[Extracted records]
● ● ● ● ● ● ●
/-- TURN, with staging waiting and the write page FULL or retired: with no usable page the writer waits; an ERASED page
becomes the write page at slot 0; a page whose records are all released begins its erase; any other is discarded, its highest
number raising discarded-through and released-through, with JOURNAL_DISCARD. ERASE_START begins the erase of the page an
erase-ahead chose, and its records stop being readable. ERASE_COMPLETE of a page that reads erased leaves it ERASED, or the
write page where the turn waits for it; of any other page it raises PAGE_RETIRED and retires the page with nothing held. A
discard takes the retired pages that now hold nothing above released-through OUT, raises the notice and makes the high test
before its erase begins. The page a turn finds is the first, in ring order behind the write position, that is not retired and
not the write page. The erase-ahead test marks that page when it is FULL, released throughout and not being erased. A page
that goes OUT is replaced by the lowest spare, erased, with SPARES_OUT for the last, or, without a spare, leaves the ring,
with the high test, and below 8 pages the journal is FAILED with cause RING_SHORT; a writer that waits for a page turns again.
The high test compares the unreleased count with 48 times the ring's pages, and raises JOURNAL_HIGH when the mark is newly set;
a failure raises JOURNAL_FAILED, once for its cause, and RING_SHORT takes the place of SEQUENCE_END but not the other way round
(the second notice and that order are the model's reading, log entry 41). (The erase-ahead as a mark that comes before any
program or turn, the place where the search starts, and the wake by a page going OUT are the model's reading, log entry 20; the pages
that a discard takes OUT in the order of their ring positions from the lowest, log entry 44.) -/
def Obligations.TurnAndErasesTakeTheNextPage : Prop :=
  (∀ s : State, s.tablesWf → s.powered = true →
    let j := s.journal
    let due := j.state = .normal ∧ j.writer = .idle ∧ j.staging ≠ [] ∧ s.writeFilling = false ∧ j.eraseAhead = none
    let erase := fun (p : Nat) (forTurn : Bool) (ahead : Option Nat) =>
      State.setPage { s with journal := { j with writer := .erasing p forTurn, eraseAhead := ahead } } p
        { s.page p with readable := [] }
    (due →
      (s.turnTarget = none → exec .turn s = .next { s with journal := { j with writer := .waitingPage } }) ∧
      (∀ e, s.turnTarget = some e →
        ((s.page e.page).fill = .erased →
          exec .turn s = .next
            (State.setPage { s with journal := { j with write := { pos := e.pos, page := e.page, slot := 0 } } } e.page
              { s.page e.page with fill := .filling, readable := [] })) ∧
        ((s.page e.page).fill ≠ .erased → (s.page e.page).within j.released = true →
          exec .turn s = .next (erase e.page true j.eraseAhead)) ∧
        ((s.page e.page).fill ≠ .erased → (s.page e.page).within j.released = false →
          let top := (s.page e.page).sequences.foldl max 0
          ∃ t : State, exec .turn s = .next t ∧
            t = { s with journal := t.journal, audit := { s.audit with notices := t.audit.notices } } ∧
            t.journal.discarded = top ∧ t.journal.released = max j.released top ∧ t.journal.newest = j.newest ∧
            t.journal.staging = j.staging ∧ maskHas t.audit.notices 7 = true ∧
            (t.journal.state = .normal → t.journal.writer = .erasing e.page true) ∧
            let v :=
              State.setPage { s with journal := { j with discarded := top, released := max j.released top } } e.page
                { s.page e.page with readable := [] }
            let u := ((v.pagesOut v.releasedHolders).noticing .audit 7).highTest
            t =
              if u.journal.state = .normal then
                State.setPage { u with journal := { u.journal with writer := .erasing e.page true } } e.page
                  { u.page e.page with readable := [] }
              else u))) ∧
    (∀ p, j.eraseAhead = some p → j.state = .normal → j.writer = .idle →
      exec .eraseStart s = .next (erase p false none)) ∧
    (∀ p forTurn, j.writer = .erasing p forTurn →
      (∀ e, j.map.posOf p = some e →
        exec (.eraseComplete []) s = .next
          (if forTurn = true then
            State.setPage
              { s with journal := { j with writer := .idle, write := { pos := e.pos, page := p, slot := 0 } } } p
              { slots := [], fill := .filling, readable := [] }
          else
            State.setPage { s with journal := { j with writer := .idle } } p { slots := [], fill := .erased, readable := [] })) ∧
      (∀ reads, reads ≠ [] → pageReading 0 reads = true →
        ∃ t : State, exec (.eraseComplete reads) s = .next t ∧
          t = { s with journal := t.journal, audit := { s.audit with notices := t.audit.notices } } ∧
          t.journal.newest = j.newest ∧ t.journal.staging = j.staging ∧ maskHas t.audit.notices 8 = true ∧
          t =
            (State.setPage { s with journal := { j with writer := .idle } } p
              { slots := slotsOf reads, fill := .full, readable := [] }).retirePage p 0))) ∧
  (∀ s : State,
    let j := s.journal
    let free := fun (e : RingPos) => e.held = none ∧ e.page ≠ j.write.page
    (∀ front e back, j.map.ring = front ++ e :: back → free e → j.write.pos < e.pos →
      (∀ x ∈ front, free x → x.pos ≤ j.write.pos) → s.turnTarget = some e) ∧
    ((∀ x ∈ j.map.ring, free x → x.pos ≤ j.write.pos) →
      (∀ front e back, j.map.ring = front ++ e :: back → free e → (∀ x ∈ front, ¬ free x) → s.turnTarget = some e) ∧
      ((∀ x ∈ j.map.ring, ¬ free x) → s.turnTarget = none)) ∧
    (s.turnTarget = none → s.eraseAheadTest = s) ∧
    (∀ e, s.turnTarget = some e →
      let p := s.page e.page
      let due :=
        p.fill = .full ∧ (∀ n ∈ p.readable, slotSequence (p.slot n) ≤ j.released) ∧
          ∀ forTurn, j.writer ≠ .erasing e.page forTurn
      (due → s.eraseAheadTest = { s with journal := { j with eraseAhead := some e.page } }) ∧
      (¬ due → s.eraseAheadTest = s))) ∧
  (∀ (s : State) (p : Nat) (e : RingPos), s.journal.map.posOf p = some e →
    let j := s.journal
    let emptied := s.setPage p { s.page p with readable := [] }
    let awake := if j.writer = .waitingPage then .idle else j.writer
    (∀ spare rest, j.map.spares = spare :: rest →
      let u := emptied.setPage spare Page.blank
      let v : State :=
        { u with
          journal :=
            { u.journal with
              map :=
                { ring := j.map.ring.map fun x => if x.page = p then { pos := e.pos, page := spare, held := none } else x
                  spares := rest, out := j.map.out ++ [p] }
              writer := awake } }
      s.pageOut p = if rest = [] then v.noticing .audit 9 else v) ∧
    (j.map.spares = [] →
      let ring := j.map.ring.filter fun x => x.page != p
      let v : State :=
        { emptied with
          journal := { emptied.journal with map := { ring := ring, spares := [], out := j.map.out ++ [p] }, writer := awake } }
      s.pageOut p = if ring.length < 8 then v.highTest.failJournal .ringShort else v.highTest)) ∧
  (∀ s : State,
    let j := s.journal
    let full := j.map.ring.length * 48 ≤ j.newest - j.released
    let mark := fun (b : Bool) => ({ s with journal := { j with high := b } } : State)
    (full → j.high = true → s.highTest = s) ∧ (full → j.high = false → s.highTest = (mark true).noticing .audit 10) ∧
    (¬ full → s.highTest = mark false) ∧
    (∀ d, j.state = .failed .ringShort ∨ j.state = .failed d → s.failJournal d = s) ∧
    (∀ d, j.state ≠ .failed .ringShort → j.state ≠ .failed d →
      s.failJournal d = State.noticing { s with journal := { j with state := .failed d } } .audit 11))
● ● ● ● ● ● ●
## Work item
Word for word, set down all the lines above.

## Result for this task
/-- TURN, with staging waiting and the write page FULL or retired: with no usable page the writer waits; an ERASED page
becomes the write page at slot 0; a page whose records are all released begins its erase; any other is discarded, its highest
number raising discarded-through and released-through, with JOURNAL_DISCARD. ERASE_START begins the erase of the page an
erase-ahead chose, and its records stop being readable. ERASE_COMPLETE of a page that reads erased leaves it ERASED, or the
write page where the turn waits for it; of any other page it raises PAGE_RETIRED and retires the page with nothing held. A
discard takes the retired pages that now hold nothing above released-through OUT, raises the notice and makes the high test
before its erase begins. The page a turn finds is the first, in ring order behind the write position, that is not retired and
not the write page. The erase-ahead test marks that page when it is FULL, released throughout and not being erased. A page
that goes OUT is replaced by the lowest spare, erased, with SPARES_OUT for the last, or, without a spare, leaves the ring,
with the high test, and below 8 pages the journal is FAILED with cause RING_SHORT; a writer that waits for a page turns again.
The high test compares the unreleased count with 48 times the ring's pages, and raises JOURNAL_HIGH when the mark is newly set;
a failure raises JOURNAL_FAILED, once for its cause, and RING_SHORT takes the place of SEQUENCE_END but not the other way round
(the second notice and that order are the model's reading, log entry 41). (The erase-ahead as a mark that comes before any
program or turn, the place where the search starts, and the wake by a page going OUT are the model's reading, log entry 20; the pages
that a discard takes OUT in the order of their ring positions from the lowest, log entry 44.) -/
def Obligations.TurnAndErasesTakeTheNextPage : Prop :=
  (∀ s : State, s.tablesWf → s.powered = true →
    let j := s.journal
    let due := j.state = .normal ∧ j.writer = .idle ∧ j.staging ≠ [] ∧ s.writeFilling = false ∧ j.eraseAhead = none
    let erase := fun (p : Nat) (forTurn : Bool) (ahead : Option Nat) =>
      State.setPage { s with journal := { j with writer := .erasing p forTurn, eraseAhead := ahead } } p
        { s.page p with readable := [] }
    (due →
      (s.turnTarget = none → exec .turn s = .next { s with journal := { j with writer := .waitingPage } }) ∧
      (∀ e, s.turnTarget = some e →
        ((s.page e.page).fill = .erased →
          exec .turn s = .next
            (State.setPage { s with journal := { j with write := { pos := e.pos, page := e.page, slot := 0 } } } e.page
              { s.page e.page with fill := .filling, readable := [] })) ∧
        ((s.page e.page).fill ≠ .erased → (s.page e.page).within j.released = true →
          exec .turn s = .next (erase e.page true j.eraseAhead)) ∧
        ((s.page e.page).fill ≠ .erased → (s.page e.page).within j.released = false →
          let top := (s.page e.page).sequences.foldl max 0
          ∃ t : State, exec .turn s = .next t ∧
            t = { s with journal := t.journal, audit := { s.audit with notices := t.audit.notices } } ∧
            t.journal.discarded = top ∧ t.journal.released = max j.released top ∧ t.journal.newest = j.newest ∧
            t.journal.staging = j.staging ∧ maskHas t.audit.notices 7 = true ∧
            (t.journal.state = .normal → t.journal.writer = .erasing e.page true) ∧
            let v :=
              State.setPage { s with journal := { j with discarded := top, released := max j.released top } } e.page
                { s.page e.page with readable := [] }
            let u := ((v.pagesOut v.releasedHolders).noticing .audit 7).highTest
            t =
              if u.journal.state = .normal then
                State.setPage { u with journal := { u.journal with writer := .erasing e.page true } } e.page
                  { u.page e.page with readable := [] }
              else u))) ∧
    (∀ p, j.eraseAhead = some p → j.state = .normal → j.writer = .idle →
      exec .eraseStart s = .next (erase p false none)) ∧
    (∀ p forTurn, j.writer = .erasing p forTurn →
      (∀ e, j.map.posOf p = some e →
        exec (.eraseComplete []) s = .next
          (if forTurn = true then
            State.setPage
              { s with journal := { j with writer := .idle, write := { pos := e.pos, page := p, slot := 0 } } } p
              { slots := [], fill := .filling, readable := [] }
          else
            State.setPage { s with journal := { j with writer := .idle } } p { slots := [], fill := .erased, readable := [] })) ∧
      (∀ reads, reads ≠ [] → pageReading 0 reads = true →
        ∃ t : State, exec (.eraseComplete reads) s = .next t ∧
          t = { s with journal := t.journal, audit := { s.audit with notices := t.audit.notices } } ∧
          t.journal.newest = j.newest ∧ t.journal.staging = j.staging ∧ maskHas t.audit.notices 8 = true ∧
          t =
            (State.setPage { s with journal := { j with writer := .idle } } p
              { slots := slotsOf reads, fill := .full, readable := [] }).retirePage p 0))) ∧
  (∀ s : State,
    let j := s.journal
    let free := fun (e : RingPos) => e.held = none ∧ e.page ≠ j.write.page
    (∀ front e back, j.map.ring = front ++ e :: back → free e → j.write.pos < e.pos →
      (∀ x ∈ front, free x → x.pos ≤ j.write.pos) → s.turnTarget = some e) ∧
    ((∀ x ∈ j.map.ring, free x → x.pos ≤ j.write.pos) →
      (∀ front e back, j.map.ring = front ++ e :: back → free e → (∀ x ∈ front, ¬ free x) → s.turnTarget = some e) ∧
      ((∀ x ∈ j.map.ring, ¬ free x) → s.turnTarget = none)) ∧
    (s.turnTarget = none → s.eraseAheadTest = s) ∧
    (∀ e, s.turnTarget = some e →
      let p := s.page e.page
      let due :=
        p.fill = .full ∧ (∀ n ∈ p.readable, slotSequence (p.slot n) ≤ j.released) ∧
          ∀ forTurn, j.writer ≠ .erasing e.page forTurn
      (due → s.eraseAheadTest = { s with journal := { j with eraseAhead := some e.page } }) ∧
      (¬ due → s.eraseAheadTest = s))) ∧
  (∀ (s : State) (p : Nat) (e : RingPos), s.journal.map.posOf p = some e →
    let j := s.journal
    let emptied := s.setPage p { s.page p with readable := [] }
    let awake := if j.writer = .waitingPage then .idle else j.writer
    (∀ spare rest, j.map.spares = spare :: rest →
      let u := emptied.setPage spare Page.blank
      let v : State :=
        { u with
          journal :=
            { u.journal with
              map :=
                { ring := j.map.ring.map fun x => if x.page = p then { pos := e.pos, page := spare, held := none } else x
                  spares := rest, out := j.map.out ++ [p] }
              writer := awake } }
      s.pageOut p = if rest = [] then v.noticing .audit 9 else v) ∧
    (j.map.spares = [] →
      let ring := j.map.ring.filter fun x => x.page != p
      let v : State :=
        { emptied with
          journal := { emptied.journal with map := { ring := ring, spares := [], out := j.map.out ++ [p] }, writer := awake } }
      s.pageOut p = if ring.length < 8 then v.highTest.failJournal .ringShort else v.highTest)) ∧
  (∀ s : State,
    let j := s.journal
    let full := j.map.ring.length * 48 ≤ j.newest - j.released
    let mark := fun (b : Bool) => ({ s with journal := { j with high := b } } : State)
    (full → j.high = true → s.highTest = s) ∧ (full → j.high = false → s.highTest = (mark true).noticing .audit 10) ∧
    (¬ full → s.highTest = mark false) ∧
    (∀ d, j.state = .failed .ringShort ∨ j.state = .failed d → s.failJournal d = s) ∧
    (∀ d, j.state ≠ .failed .ringShort → j.state ≠ .failed d →
      s.failJournal d = State.noticing { s with journal := { j with state := .failed d } } .audit 11))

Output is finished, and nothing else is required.